## Task instructions
Among the entries, which lines carry the string "allows"? Copy every one.

## Records for processing
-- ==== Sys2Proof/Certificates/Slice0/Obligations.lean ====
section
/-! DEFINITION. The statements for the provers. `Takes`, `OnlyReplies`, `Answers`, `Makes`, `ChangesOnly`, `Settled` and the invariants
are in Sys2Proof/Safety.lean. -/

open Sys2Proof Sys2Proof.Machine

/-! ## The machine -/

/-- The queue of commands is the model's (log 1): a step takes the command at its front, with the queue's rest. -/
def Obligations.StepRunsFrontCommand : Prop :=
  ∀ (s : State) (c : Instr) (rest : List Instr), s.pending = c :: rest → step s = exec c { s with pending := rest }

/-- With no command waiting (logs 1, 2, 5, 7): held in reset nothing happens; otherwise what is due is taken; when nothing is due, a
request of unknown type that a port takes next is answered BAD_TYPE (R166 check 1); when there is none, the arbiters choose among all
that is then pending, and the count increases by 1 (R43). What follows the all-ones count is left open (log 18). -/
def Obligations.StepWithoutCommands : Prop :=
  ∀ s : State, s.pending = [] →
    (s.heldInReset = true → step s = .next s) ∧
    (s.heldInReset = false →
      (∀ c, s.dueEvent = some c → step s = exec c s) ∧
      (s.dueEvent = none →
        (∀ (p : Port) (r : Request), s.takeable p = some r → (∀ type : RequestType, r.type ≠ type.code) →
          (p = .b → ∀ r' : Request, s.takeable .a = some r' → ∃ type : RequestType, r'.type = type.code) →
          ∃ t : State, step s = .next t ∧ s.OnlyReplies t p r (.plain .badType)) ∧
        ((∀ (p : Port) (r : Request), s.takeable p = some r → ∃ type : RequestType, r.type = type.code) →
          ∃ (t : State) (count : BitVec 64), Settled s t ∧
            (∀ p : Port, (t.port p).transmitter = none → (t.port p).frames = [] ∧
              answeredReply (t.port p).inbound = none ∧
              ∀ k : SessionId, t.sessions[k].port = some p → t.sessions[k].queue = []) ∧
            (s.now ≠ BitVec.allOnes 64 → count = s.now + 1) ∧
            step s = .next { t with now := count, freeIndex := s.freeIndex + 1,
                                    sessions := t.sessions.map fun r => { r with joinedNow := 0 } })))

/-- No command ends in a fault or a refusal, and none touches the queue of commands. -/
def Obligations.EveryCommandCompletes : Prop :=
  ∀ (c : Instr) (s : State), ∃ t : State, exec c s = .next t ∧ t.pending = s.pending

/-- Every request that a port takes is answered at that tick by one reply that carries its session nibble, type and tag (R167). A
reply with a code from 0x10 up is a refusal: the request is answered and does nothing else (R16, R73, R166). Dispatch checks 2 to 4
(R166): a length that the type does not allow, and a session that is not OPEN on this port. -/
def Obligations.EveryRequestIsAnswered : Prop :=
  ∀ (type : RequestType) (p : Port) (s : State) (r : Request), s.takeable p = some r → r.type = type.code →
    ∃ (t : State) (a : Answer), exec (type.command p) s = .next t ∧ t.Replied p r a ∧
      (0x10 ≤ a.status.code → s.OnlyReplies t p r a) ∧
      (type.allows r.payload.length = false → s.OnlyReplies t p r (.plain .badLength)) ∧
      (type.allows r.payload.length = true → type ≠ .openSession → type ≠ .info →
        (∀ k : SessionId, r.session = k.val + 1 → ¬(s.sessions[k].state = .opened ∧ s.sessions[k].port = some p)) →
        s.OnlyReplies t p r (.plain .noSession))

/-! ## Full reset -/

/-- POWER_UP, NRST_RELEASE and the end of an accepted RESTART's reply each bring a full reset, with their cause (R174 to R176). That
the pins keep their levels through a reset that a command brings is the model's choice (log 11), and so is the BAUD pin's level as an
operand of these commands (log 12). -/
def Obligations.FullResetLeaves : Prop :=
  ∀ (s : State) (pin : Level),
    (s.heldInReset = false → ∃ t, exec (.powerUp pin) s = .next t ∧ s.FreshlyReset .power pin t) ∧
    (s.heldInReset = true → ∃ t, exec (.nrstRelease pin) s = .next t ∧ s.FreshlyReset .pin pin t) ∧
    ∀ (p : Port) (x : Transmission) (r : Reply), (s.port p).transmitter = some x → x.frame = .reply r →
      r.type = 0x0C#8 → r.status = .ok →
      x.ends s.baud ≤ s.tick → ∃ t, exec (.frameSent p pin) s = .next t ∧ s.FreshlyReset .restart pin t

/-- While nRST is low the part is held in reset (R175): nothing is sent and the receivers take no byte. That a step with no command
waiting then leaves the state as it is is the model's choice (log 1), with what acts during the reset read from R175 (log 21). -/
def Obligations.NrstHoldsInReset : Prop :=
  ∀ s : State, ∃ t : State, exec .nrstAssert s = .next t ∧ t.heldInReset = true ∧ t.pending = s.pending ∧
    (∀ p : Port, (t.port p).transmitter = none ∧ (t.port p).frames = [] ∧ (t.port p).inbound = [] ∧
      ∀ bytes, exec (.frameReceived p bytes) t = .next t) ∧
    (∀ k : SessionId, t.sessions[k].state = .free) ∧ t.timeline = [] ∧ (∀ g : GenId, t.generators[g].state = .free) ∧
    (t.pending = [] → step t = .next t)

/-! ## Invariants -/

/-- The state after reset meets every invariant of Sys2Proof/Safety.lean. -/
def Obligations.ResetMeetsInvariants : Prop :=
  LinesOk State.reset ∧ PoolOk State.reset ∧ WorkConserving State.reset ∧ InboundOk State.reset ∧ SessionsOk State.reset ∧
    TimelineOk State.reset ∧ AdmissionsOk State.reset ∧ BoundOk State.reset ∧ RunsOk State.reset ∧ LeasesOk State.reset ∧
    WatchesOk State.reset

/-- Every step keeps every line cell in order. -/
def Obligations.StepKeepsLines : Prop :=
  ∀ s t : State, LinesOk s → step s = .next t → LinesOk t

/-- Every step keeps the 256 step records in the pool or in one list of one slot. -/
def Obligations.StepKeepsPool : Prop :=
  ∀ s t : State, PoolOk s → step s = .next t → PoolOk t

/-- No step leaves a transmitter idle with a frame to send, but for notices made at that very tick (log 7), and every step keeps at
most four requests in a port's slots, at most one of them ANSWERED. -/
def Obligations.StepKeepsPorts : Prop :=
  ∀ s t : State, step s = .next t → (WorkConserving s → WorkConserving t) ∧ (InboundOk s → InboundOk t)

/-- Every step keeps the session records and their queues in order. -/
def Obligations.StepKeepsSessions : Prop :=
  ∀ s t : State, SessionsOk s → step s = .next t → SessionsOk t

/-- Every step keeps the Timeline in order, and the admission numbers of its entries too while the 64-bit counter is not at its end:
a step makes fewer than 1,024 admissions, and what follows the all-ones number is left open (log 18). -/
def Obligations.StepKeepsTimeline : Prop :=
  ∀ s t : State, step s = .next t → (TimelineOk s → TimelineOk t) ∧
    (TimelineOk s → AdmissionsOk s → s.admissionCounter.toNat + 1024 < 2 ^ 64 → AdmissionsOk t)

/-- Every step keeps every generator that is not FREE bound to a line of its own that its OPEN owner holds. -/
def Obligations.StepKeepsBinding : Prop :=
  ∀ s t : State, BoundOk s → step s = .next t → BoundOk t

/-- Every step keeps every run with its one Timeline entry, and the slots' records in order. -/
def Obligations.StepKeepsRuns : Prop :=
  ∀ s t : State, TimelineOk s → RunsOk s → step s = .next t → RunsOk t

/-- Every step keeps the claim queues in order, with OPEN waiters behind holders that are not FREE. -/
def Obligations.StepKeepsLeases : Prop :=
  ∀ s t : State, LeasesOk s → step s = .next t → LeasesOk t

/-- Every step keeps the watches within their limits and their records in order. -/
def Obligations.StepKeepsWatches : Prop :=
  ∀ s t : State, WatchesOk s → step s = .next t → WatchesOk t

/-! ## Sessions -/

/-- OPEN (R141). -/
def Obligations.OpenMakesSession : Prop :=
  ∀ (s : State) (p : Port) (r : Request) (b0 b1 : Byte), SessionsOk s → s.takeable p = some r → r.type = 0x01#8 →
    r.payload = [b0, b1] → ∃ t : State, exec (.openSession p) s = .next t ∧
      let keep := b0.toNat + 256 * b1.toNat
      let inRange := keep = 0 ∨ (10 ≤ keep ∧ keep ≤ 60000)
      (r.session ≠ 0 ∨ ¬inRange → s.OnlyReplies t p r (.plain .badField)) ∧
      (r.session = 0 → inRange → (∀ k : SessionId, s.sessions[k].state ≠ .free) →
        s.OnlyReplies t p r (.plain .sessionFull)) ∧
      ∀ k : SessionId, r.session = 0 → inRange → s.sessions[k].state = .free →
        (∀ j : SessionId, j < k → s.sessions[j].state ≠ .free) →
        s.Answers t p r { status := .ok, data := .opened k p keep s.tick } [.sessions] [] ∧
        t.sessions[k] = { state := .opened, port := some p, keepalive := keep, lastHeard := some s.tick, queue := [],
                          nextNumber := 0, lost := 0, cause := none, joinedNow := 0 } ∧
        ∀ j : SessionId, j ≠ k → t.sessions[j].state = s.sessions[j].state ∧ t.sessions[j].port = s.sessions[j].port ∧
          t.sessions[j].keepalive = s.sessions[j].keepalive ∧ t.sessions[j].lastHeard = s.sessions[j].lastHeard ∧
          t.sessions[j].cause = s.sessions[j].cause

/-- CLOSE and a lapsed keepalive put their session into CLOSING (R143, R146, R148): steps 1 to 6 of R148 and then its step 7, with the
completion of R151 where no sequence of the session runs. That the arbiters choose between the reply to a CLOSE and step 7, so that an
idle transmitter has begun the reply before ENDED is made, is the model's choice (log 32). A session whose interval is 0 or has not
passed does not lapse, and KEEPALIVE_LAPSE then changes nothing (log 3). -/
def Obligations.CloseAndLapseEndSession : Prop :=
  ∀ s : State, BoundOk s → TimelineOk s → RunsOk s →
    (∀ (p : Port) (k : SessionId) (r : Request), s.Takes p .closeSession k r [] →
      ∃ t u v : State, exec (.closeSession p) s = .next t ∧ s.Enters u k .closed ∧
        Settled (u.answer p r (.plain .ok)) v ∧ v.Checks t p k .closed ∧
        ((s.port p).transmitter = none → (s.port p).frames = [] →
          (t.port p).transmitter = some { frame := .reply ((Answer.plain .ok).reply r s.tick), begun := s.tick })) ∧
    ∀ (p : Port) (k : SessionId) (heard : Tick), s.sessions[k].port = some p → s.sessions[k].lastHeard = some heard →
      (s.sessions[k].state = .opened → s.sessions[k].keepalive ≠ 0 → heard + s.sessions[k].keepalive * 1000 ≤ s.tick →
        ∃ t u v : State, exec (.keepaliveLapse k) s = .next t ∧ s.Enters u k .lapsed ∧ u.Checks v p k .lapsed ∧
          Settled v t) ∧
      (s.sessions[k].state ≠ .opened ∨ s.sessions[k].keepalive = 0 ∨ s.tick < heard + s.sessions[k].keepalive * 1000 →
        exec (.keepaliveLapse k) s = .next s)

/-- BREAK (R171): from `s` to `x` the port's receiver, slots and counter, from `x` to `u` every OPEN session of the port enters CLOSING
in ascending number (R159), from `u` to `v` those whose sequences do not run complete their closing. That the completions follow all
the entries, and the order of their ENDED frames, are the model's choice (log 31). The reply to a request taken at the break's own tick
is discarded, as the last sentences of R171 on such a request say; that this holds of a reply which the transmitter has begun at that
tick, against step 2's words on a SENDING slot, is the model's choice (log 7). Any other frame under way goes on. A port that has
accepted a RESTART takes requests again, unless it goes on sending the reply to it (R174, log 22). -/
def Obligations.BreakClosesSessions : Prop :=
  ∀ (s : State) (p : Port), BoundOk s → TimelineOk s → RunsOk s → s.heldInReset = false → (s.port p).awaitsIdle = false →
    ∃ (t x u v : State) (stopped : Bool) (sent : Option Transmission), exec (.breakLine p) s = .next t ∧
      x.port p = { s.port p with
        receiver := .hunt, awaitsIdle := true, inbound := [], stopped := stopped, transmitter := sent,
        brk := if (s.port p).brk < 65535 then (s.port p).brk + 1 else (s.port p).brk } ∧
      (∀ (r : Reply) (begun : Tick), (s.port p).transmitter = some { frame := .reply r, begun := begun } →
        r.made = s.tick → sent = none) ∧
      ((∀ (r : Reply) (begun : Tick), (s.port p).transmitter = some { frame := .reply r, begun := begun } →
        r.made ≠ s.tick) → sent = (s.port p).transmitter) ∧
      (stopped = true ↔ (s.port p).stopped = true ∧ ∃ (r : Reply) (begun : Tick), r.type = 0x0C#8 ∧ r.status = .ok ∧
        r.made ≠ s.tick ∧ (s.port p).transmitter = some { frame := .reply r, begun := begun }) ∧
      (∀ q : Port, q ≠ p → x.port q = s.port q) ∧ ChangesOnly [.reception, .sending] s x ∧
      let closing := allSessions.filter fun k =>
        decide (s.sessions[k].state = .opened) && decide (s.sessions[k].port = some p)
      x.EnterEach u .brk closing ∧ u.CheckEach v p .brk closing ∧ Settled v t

## Result for this task
      (type.allows r.payload.length = false → s.OnlyReplies t p r (.plain .badLength)) ∧
      (type.allows r.payload.length = true → type ≠ .openSession → type ≠ .info →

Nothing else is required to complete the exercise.